昭和2年(1927年)6月開業、起点の金谷駅から5.0km地点、4駅目、所要時間約10分、島田市竹下、標高84mの島式ホーム一面二線の列車交換可能駅・終日無人駅である。なお、この駅を出発すると、金谷の町を離れ、大井川の自然の中を北上して行く。
(五和駅ホーム全景。)
静かな今風の住宅地の中であるが、開業当時の小さな木造駅舎が、ミスマッチの様に佇んでいる。最近は、駅名の語呂合わせから、「受験御利益の合格駅」として有名になっている。
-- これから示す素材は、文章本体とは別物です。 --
-- ==== Sys2Proof/Machine/Memory.lean ====
section
/-! DEFINITION. Byte memories: lists of (address, byte) pairs with rising addresses and no zero byte. An unlisted address reads 0, which is what the wipe leaves (19 R384). -/

namespace Sys2Proof.Machine

namespace Mem

/-- The byte at an address. -/
def read : List Host.Cell → Nat → Byte
  | [], _ => 0
  | (k, b) :: m, a => if k == a then b else read m a

/-- Put a byte at an address; a zero byte takes the entry out. -/
def write : List Host.Cell → Nat → Byte → List Host.Cell
  | [], a, b => if b == 0 then [] else [(a, b)]
  | (k, c) :: m, a, b =>
      if a < k then (if b == 0 then (k, c) :: m else (a, b) :: (k, c) :: m)
      else if k == a then (if b == 0 then m else (a, b) :: m)
      else (k, c) :: write m a b

/-- The canonical form, from a least address: rising addresses, no zero byte. -/
def wfFrom : Nat → List Host.Cell → Bool
  | _, [] => true
  | lo, (k, b) :: m => lo ≤ k && b != 0 && wfFrom (k + 1) m

/-- The canonical form of a memory. -/
def wf (m : List Host.Cell) : Bool := wfFrom 0 m

/-- The bytes at an address, lowest first. -/
def readN (m : List Host.Cell) (a n : Nat) : List Byte := (List.range n).map (fun i => read m (a + i))

/-- Put bytes from an address on, lowest first. -/
def writeN : List Host.Cell → Nat → List Byte → List Host.Cell
  | m, _, [] => m
  | m, a, b :: bs => writeN (write m a b) (a + 1) bs

/-- A little-endian word of `n` bytes (R11). -/
def load (m : List Host.Cell) (a n w : Nat) : BitVec w := Word.ofBytes w (readN m a n)

/-- Store a word of `n` bytes little-endian (R11). -/
def store {w : Nat} (m : List Host.Cell) (a n : Nat) (v : BitVec w) : List Host.Cell := writeN m a (Word.toBytes n v)

/-- Take every byte of a range out: it reads 0 (R384). -/
def clear (m : List Host.Cell) (lo n : Nat) : List Host.Cell := m.filter (fun c => c.1 < lo || lo + n ≤ c.1)

end Mem
end Sys2Proof.Machine
end

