/-- An entry (R334). -/
def mk (c v : Nat) (far r w transit : Bool) (crn : BitVec 4) (page : Nat) : BitVec 128 :=
  (1 : BitVec 1) ++ BitVec.ofNat 16 c ++ BitVec.ofNat 35 v ++ BitVec.ofBool far ++ BitVec.ofBool r ++ BitVec.ofBool w ++ BitVec.ofBool transit
    ++ crn ++ BitVec.ofNat 21 page ++ (0 : BitVec 47)

/-- An entry with TIER and TRANSIT set anew. -/
def moved (e : BitVec 128) (far transit : Bool) : BitVec 128 :=
  mk (ctx e) (vpn e) far (r e) (w e) transit (crn e) (page e)

end MapEntry

/-- Whether an entry is the one of (CTX, VPN). -/
def entryFor (c v : Nat) (e : BitVec 128) : Bool := MapEntry.valid e && MapEntry.ctx e == c && MapEntry.vpn e == v

/-- The home map of a page (R334). -/
def homeOf (v : Nat) : Nat := v % 24

/-- The map entry of (CTX, VPN) with its place in its home map. -/
def mapFind (s : State) (c v : Nat) : Option (Nat × BitVec 128) := (s.base (homeOf v)).home.find? (fun x => entryFor c v x.2)

/-- Replace the map entry of (CTX, VPN): measured state changes (R380, R381). -/
def mapSet (s : State) (c v : Nat) (f : BitVec 128 → BitVec 128) : State :=
  let b := s.base (homeOf v)
  (s.setDev { s.dev with measured := false }).setBase (homeOf v) { b with home := b.home.mapV (fun _ e => if entryFor c v e then f e else e) }

/-- Whether a PT cache or a die cache holds (CTX, VPN) (R336). -/
def cached (s : State) (c v : Nat) : Bool :=
  s.ports.any (fun p => p.2.cache.any (entryFor c v)) || s.dieCache.any (fun d => d.2.any (entryFor c v))

/-- What a translation of one element gives (R336). -/
inductive Xlat where
  | ok (pa : BitVec 64)
  | fail (cls : BitVec 4)
  deriving DecidableEq, Repr

/-- The virtual page of an address (R334). -/
def vaVpn (va : BitVec 64) : Nat := (Word.field va 21 35).toNat

/-- The translation of an element against the entry found for its page (R336). -/
def xlatWith (acc : Bool) (va : BitVec 64) (e : Option (BitVec 128)) : Xlat :=
  if Word.field va 56 8 != (0 : BitVec 8) then .fail 1
  else match e with
  | none => .fail 1
  | some e =>
      if (!acc && !MapEntry.r e) || (acc && !MapEntry.w e) then .fail 2
      else if MapEntry.far e || MapEntry.transit e then .fail 3
      else .ok (paOf (MapEntry.crn e) (MapEntry.page e * 2 ^ 21 + (Word.field va 0 21).toNat))

/-- The translation of an element by the map (R336). -/
def xlatOne (s : State) (c : Nat) (acc : Bool) (va : BitVec 64) : Xlat := xlatWith acc va ((mapFind s c (vaVpn va)).map Prod.snd)

/-- A failed element as `xlat` gives it (R148). -/
def failedElem (cls : BitVec 4) (va : BitVec 64) : BitVec 64 := cls ++ (0 : BitVec 4) ++ (Word.field va 0 56 : BitVec 56)

/-- The result of a translation as an element (R148). -/
def xlatElem (va : BitVec 64) : Xlat → BitVec 64
  | .ok pa => pa
  | .fail c => failedElem c va

/-! ### Pools (R344) -/

/-- The least block id whose bit is free, looking at `n` ids from `i` (R344). -/
def lowestBlock (used : List Nat) : Nat → Nat → Option Nat
  | 0, _ => none
  | n + 1, i => if used.contains i then lowestBlock used n (i + 1) else some i

/-- The lowest free block of a pool (R152). -/
def poolFree (p : Pool) : Option Nat := lowestBlock p.used (32 * p.npages) 0

/-- Mark a block of a pool used or free. -/
def poolMark (b : Stack) (pool id : Nat) (use : Bool) : Stack :=
  { b with pools := match b.pools.get? pool with
      | some p => b.pools.put pool { p with used := if use then id :: p.used else p.used.filter (· != id) }
      | none => b.pools }

/-! ### Sequence tables (R345, R346) -/

/-- Leaf frames in use. -/
def framesUsed (b : Stack) : List Nat := b.seqs.flatMap (fun t => t.2.groups.filterMap (fun g => if g.2.leaf.isEmpty then none else some g.2.frame))

/-- The segments of the table reach that evicted tables fill: one for a record, four for each leaf (R346). -/
def reachUsed (m : Map SeqTable) : Nat := m.foldl (fun n t => n + 1 + 4 * (t.2.groups.filter (fun g => !g.2.leaf.isEmpty)).length) 0

/-- The sequence a request names, if any: the SEQID of a block request (R150), of a `bseq`, `bdrop` or `kvride` command (R169, R177). -/
def reqSeq (s : State) : BlockReq → Option Nat
  | .node _ _ _ _ _ opc t => if opc == 0xB8 || opc == 0xB9 then none else some (Word.lane t.pay 0).toNat
  | .cmd id => some (Word.field (s.cmd id).word 76 20).toNat

/-- The sequence evicted when room is needed: the resident one with the oldest last use that is not being restored or dropped and has no `kvride` waiting for it (R346). -/
def victim (b : Stack) (keep : Nat) : Option (Nat × SeqTable) :=
  (b.seqs.filter (fun t => t.1 != keep && !b.restoring.contains t.1 && !b.dropping.contains t.1)).foldl (fun (m : Option (Nat × SeqTable)) t => match m with
    | none => some t
    | some x => if t.2.used < x.2.used then some t else some x) none

/-- The lowest free segments of the table reach, as many as asked for among `fuel` from `i` (R346). -/
def freeSegs (used : List Nat) : Nat → Nat → Nat → List Nat
  | 0, _, _ => []
  | _, 0, _ => []
  | fuel + 1, n + 1, i => if used.contains i then freeSegs used fuel (n + 1) (i + 1) else i :: freeSegs used fuel n (i + 1)

/-- TABLE_EVICT: the record and the leaves of a table go to the table reach, if it has room (R346). -/
def evict (b : Stack) (v : Nat × SeqTable) : Option Stack :=
  let n := 1 + 4 * (v.2.groups.filter (fun g => !g.2.leaf.isEmpty)).length
  let m := b.evicted.put v.1 { v.2 with places := freeSegs (b.evicted.flatMap (fun t => t.2.places)) 16384 n 0 }
  if reachUsed m ≤ 16384 then some { b with evicted := m, seqs := b.seqs.del v.1 } else none

/-- Room for a sequence record, evicting if need be; `none` where the table reach is full. -/
def recordRoom (b : Stack) (keep : Nat) : Option Stack :=
  if b.seqs.length < Config.seqRecords then some b else (victim b keep).bind (evict b)

/-- The lowest free leaf frame. -/
def frameFree (b : Stack) : Option Nat := lowestBlock (framesUsed b) Config.leafFrames 0

/-- Room for `n` leaf frames, evicting up to `fuel` tables (R346). -/
def framesRoom (keep n : Nat) : Nat → Stack → Option Stack
  | 0, _ => none
  | fuel + 1, b =>
      if (framesUsed b).length + n ≤ Config.leafFrames then some b
      else match (victim b keep).bind (evict b) with
      | none => none
      | some b1 => framesRoom keep n fuel b1

/-- The table of a sequence, resident or evicted. -/
def anyTable (b : Stack) (q : Nat) : Option SeqTable := (b.seqs.get? q).orElse (fun _ => b.evicted.get? q)

/-! ### Serving a request (R150-R153) -/

/-- The result of a request: status, and lanes 1 to 3 (R150). -/
structure BlockRes where
  status : Nat
  l1 : Nat := 0
  l2 : Nat := 0
  l3 : Nat := 0
  deriving DecidableEq, Repr

/-- The payload of a result (R150). -/
def blockPay (r : BlockRes) : Payload := BitVec.ofNat 512 (r.status + 2 ^ 32 * r.l1 + 2 ^ 64 * r.l2 + 2 ^ 96 * r.l3)

/-- Bits of a lane above the lowest `w` are zero. -/
def laneFits (p : Payload) (i w : Nat) : Bool := (Word.lane p i).toNat < 2 ^ w

/-- Whether a request is well made: a STACK below 24, and every lane and bit not named zero (R150). -/
def blockArgsOk (opc : BitVec 8) (p : Payload) : Bool :=
  let zeroFrom := fun (i : Nat) => (List.range 15).all (fun j => j < i || Word.lane p j == 0)
  (Word.lane p 15).toNat < 24
  && (if opc == 0xB8 then laneFits p 0 12 && zeroFrom 1
      else if opc == 0xB9 then laneFits p 0 12 && zeroFrom 2
      else if opc == 0xBA then laneFits p 0 20 && laneFits p 1 6 && zeroFrom 2
      else laneFits p 0 20 && laneFits p 1 6 && laneFits p 2 12 && zeroFrom 3)

/-- A group of a context's sequence (R151, R333). -/
def groupOf (b : Stack) (c q g : Nat) : Option (SeqTable × Group) :=
  match b.seqs.get? q with
  | some t => if t.ctx == c then (t.groups.get? g).map (fun x => (t, x)) else none
  | none => none

/-- Put a group back into its table, with the last-use stamp moved on. -/
def groupPut (b : Stack) (q : Nat) (t : SeqTable) (g : Nat) (x : Group) : Stack :=
  { b with seqs := b.seqs.put q { t with groups := t.groups.put g x, used := b.uses }, uses := b.uses + 1 }

/-- `balloc` (R152). -/
def serveAlloc (b : Stack) (c pool : Nat) : Stack × BlockRes :=
  match b.pools.get? pool with
  | none => (b, ⟨5, 0, 0, 0⟩)
  | some p =>
      if p.ctx != c then (b, ⟨5, 0, 0, 0⟩)
      else match poolFree p with
      | none => (b, ⟨2, 0, 0, 0⟩)
      | some id => (poolMark b pool id true, ⟨0, id, 0, 0⟩)

/-- `bfree` (R152, R344). -/
def serveFree (b : Stack) (c pool id : Nat) : Stack × BlockRes :=
  match b.pools.get? pool with
  | none => (b, ⟨5, 0, 0, 0⟩)
  | some p =>
      if p.ctx != c then (b, ⟨5, 0, 0, 0⟩)
      else if p.npages ≤ id / 32 then (b, ⟨7, 0, 0, 0⟩)
      else if p.used.contains id then (poolMark b pool id false, ⟨0, id, 0, 0⟩) else (b, ⟨6, 0, 0, 0⟩)

/-- `bappend`: NOPOOL where the sequence's pool is gone, or is another context's (R151, R152, R345, R353). -/
def serveAppend (b : Stack) (c q g : Nat) : Stack × BlockRes :=
  match groupOf b c q g with
  | none => (b, ⟨3, 0, 0, 0⟩)
  | some (t, x) =>
      if !(b.pools.get? t.pool).any (fun p => p.ctx == c) then (b, ⟨5, 0, 0, 0⟩)
      else if 4096 ≤ x.leaf.length then (b, ⟨1, 0, 0, 0⟩)
      else match (b.pools.get? t.pool).bind poolFree with
      | none => (b, ⟨2, 0, 0, 0⟩)
      | some id =>
          match (if x.leaf.isEmpty then framesRoom q 1 4097 b else some b) with
          | none => (b, ⟨2, 0, 0, 0⟩)
          | some b1 =>
              let fr := if x.leaf.isEmpty then (frameFree b1).getD 0x7FF else x.frame
              let n := x.leaf.length
              (groupPut (poolMark b1 t.pool id true) q t g { x with frame := fr, leaf := x.leaf ++ [BitVec.ofNat 32 id] }, ⟨0, id, n, n + 1⟩)

/-- `blook` (R151, R152). -/
def serveLook (b : Stack) (c q g i : Nat) : Stack × BlockRes :=
  match groupOf b c q g with
  | none => (b, ⟨3, 0, 0, 0⟩)
  | some (t, x) =>
      match x.leaf[i]? with
      | none => (b, ⟨4, 0, 0, 0⟩)
      | some id => (groupPut b q t g x, ⟨0, id.toNat, i, x.leaf.length⟩)

/-- `btrim` (R151, R152, R345): the frame returns when the count falls to 0. -/
def serveTrim (b : Stack) (c q g i : Nat) : Stack × BlockRes :=
  match groupOf b c q g with
  | none => (b, ⟨3, 0, 0, 0⟩)
  | some (t, x) =>
      if x.leaf.length < i then (b, ⟨4, 0, 0, 0⟩)
      else
        let b1 := (x.leaf.drop i).foldl (fun b id => poolMark b t.pool id.toNat false) b
        (groupPut b1 q t g { x with leaf := x.leaf.take i, frame := if i == 0 then 0x7FF else x.frame }, ⟨0, x.leaf.length - i, i, i⟩)

/-- One request of a block node, as one step (R152). -/
def serveReq (b : Stack) (c : Nat) (opc : BitVec 8) (p : Payload) : Stack × BlockRes :=
  let a := fun i => (Word.lane p i).toNat
  if opc == 0xB8 then serveAlloc b c (a 0)
  else if opc == 0xB9 then serveFree b c (a 0) (a 1)
  else if opc == 0xBA then serveAppend b c (a 0) (a 1)
  else if opc == 0xBB then serveLook b c (a 0) (a 1) (a 2)
  else serveTrim b c (a 0) (a 1) (a 2)

/-! ### Which request is served next (R153, R178, R302, R346) -/

/-- The block slots of an image. -/
def imageBlockSlots (x : BitVec 8192) : List Nat :=
  (List.range 32).filter (fun n => Img.nodev x n && Word.field (Img.node x n) 59 5 == (0x17 : BitVec 5))

/-- The block slots of a launch's marking set, as tile * 32 + slot: those of every block of each of its regions, fixed at its admission (R301). -/
def blockSlots (s : State) (l : Nat) : List Nat :=
  (s.launch l).regions.flatMap (fun r =>
    let rg := s.region r
    ((s.kernelOf l).blocks.filter (fun b => b.2.region == rg.index)).flatMap (fun b =>
      b.2.images.flatMap (fun im => (imageBlockSlots im.2.bits).map (fun n => regionTile rg im.1 * 32 + n))))

/-- Whether a round is closed at an engine: its mark has come from each block slot of the launch (R300). -/
def engineRoundClosed (s : State) (b : Stack) (l r : Nat) : Bool :=
  (blockSlots s l).all (fun k => b.marks.any (fun m => m.1 == l && m.2.1 == k && r ≤ m.2.2))

/-- The logical id of a block request: {TAG, SEQ, die, tile, slot} (R302). -/
def reqId (t : Tok) (k n : Nat) : Nat := (t.tag.toNat * 256 + t.seq.toNat) * 2 ^ 21 + k * 32 + n

/-- Whether a request may be served now: in tempo mode its round is closed and no request of its launch comes before it in that round (R302). -/
def tempoTurn (s : State) (b : Stack) : BlockReq → Bool
  | .cmd _ => true
  | .node k n l _ round _ t =>
      if !s.launchFlag l 1 then true
      else engineRoundClosed s b l round
        && b.reqs.all (fun q => match q with
          | .node k2 n2 l2 _ round2 _ t2 =>
              l2 != l || round < round2 || (round2 == round && reqId t k n ≤ reqId t2 k2 n2)
          | .cmd _ => true)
丁度、受験シーズンにあたり、地元ボランティア会長のW氏が飾り付けを行っていた。この凧の飾り付けは、取り外しが可能になっており、鉄道ファンの撮影にも考慮している。また、五つの村が集まった事が、五和の地名由来になっているとの事。元々は、戦国時代末期、大井川の「天正の瀬替え」(1573-93年頃)により開拓された農村地帯であった。
(ホームから駅舎本屋。)
(凧で飾り付けされた改札口。合格祈願列車にも、タイアップしている。)
荒れた駅事務室や待合室を整備し、出札口周辺も有人駅の様に大変綺麗になっている。なお、木目の板や窓枠も水で丁寧に洗い、その熱意に驚かせられる。出札口には、木彫の合格地蔵尊も安置され、正月・鯉のぼり・紫陽花等・七夕等の季節折々の飾り付けもされている。平成27年(2015年)11月には、全国テレビ生中継も行われ、地元の新しい名物となっていると言う。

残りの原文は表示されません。